Should a line below contain the word "leaves", report it.
%%
-- ==== Sys2Proof/Laws/State.lean ====
section
/-! SUPPORT. Each update of State and of a wave, field by field: what it changes and what it leaves, so that no later proof
unfolds a record update. -/

namespace Sys2Proof.Machine

/-! Updates of State: the fields each leaves alone -/

@[simp] theorem setWave_mem (s : State) (w : Nat) (x : Wave) : (s.setWave w x).mem = s.mem := rfl
@[simp] theorem setWave_lost (s : State) (w : Nat) (x : Wave) : (s.setWave w x).lost = s.lost := rfl
@[simp] theorem setWave_ctl (s : State) (w : Nat) (x : Wave) : (s.setWave w x).ctl = s.ctl := rfl
@[simp] theorem setWave_dies (s : State) (w : Nat) (x : Wave) : (s.setWave w x).dies = s.dies := rfl
@[simp] theorem setWave_quads (s : State) (w : Nat) (x : Wave) : (s.setWave w x).quads = s.quads := rfl
@[simp] theorem setWave_parts (s : State) (w : Nat) (x : Wave) : (s.setWave w x).parts = s.parts := rfl
@[simp] theorem setWave_launches (s : State) (w : Nat) (x : Wave) : (s.setWave w x).launches = s.launches := rfl
@[simp] theorem setWave_insts (s : State) (w : Nat) (x : Wave) : (s.setWave w x).insts = s.insts := rfl
@[simp] theorem setWave_collIssued (s : State) (w : Nat) (x : Wave) : (s.setWave w x).collIssued = s.collIssued := rfl
@[simp] theorem setWave_collGone (s : State) (w : Nat) (x : Wave) : (s.setWave w x).collGone = s.collGone := rfl
@[simp] theorem setWave_groups (s : State) (w : Nat) (x : Wave) : (s.setWave w x).groups = s.groups := rfl
@[simp] theorem setWave_cores (s : State) (w : Nat) (x : Wave) : (s.setWave w x).cores = s.cores := rfl
@[simp] theorem setWave_agenda (s : State) (w : Nat) (x : Wave) : (s.setWave w x).agenda = s.agenda := rfl
@[simp] theorem setWave_acting (s : State) (w : Nat) (x : Wave) : (s.setWave w x).acting = s.acting := rfl
@[simp] theorem setWave_fresh (s : State) (w : Nat) (x : Wave) : (s.setWave w x).fresh = s.fresh := rfl

@[simp] theorem modWave_mem (s : State) (w : Nat) (f : Wave → Wave) : (s.modWave w f).mem = s.mem := rfl
@[simp] theorem modWave_lost (s : State) (w : Nat) (f : Wave → Wave) : (s.modWave w f).lost = s.lost := rfl
@[simp] theorem modWave_ctl (s : State) (w : Nat) (f : Wave → Wave) : (s.modWave w f).ctl = s.ctl := rfl
@[simp] theorem modWave_dies (s : State) (w : Nat) (f : Wave → Wave) : (s.modWave w f).dies = s.dies := rfl
@[simp] theorem modWave_quads (s : State) (w : Nat) (f : Wave → Wave) : (s.modWave w f).quads = s.quads := rfl
@[simp] theorem modWave_parts (s : State) (w : Nat) (f : Wave → Wave) : (s.modWave w f).parts = s.parts := rfl
@[simp] theorem modWave_launches (s : State) (w : Nat) (f : Wave → Wave) : (s.modWave w f).launches = s.launches := rfl
@[simp] theorem modWave_insts (s : State) (w : Nat) (f : Wave → Wave) : (s.modWave w f).insts = s.insts := rfl
@[simp] theorem modWave_collIssued (s : State) (w : Nat) (f : Wave → Wave) : (s.modWave w f).collIssued = s.collIssued := rfl
@[simp] theorem modWave_collGone (s : State) (w : Nat) (f : Wave → Wave) : (s.modWave w f).collGone = s.collGone := rfl
@[simp] theorem modWave_groups (s : State) (w : Nat) (f : Wave → Wave) : (s.modWave w f).groups = s.groups := rfl
@[simp] theorem modWave_cores (s : State) (w : Nat) (f : Wave → Wave) : (s.modWave w f).cores = s.cores := rfl
@[simp] theorem modWave_agenda (s : State) (w : Nat) (f : Wave → Wave) : (s.modWave w f).agenda = s.agenda := rfl
@[simp] theorem modWave_acting (s : State) (w : Nat) (f : Wave → Wave) : (s.modWave w f).acting = s.acting := rfl
@[simp] theorem modWave_fresh (s : State) (w : Nat) (f : Wave → Wave) : (s.modWave w f).fresh = s.fresh := rfl

@[simp] theorem setGroup_mem (s : State) (g : Nat) (x : Group) : (s.setGroup g x).mem = s.mem := rfl
@[simp] theorem setGroup_lost (s : State) (g : Nat) (x : Group) : (s.setGroup g x).lost = s.lost := rfl
@[simp] theorem setGroup_ctl (s : State) (g : Nat) (x : Group) : (s.setGroup g x).ctl = s.ctl := rfl
@[simp] theorem setGroup_dies (s : State) (g : Nat) (x : Group) : (s.setGroup g x).dies = s.dies := rfl
@[simp] theorem setGroup_quads (s : State) (g : Nat) (x : Group) : (s.setGroup g x).quads = s.quads := rfl
@[simp] theorem setGroup_parts (s : State) (g : Nat) (x : Group) : (s.setGroup g x).parts = s.parts := rfl
@[simp] theorem setGroup_launches (s : State) (g : Nat) (x : Group) : (s.setGroup g x).launches = s.launches := rfl
@[simp] theorem setGroup_insts (s : State) (g : Nat) (x : Group) : (s.setGroup g x).insts = s.insts := rfl
@[simp] theorem setGroup_collIssued (s : State) (g : Nat) (x : Group) : (s.setGroup g x).collIssued = s.collIssued := rfl
@[simp] theorem setGroup_collGone (s : State) (g : Nat) (x : Group) : (s.setGroup g x).collGone = s.collGone := rfl
@[simp] theorem setGroup_cores (s : State) (g : Nat) (x : Group) : (s.setGroup g x).cores = s.cores := rfl
@[simp] theorem setGroup_waves (s : State) (g : Nat) (x : Group) : (s.setGroup g x).waves = s.waves := rfl
@[simp] theorem setGroup_agenda (s : State) (g : Nat) (x : Group) : (s.setGroup g x).agenda = s.agenda := rfl
@[simp] theorem setGroup_acting (s : State) (g : Nat) (x : Group) : (s.setGroup g x).acting = s.acting := rfl
@[simp] theorem setGroup_fresh (s : State) (g : Nat) (x : Group) : (s.setGroup g x).fresh = s.fresh := rfl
%%
> **TASK RESPONSE**
/-! SUPPORT. Each update of State and of a wave, field by field: what it changes and what it leaves, so that no later proof
/-! Updates of State: the fields each leaves alone -/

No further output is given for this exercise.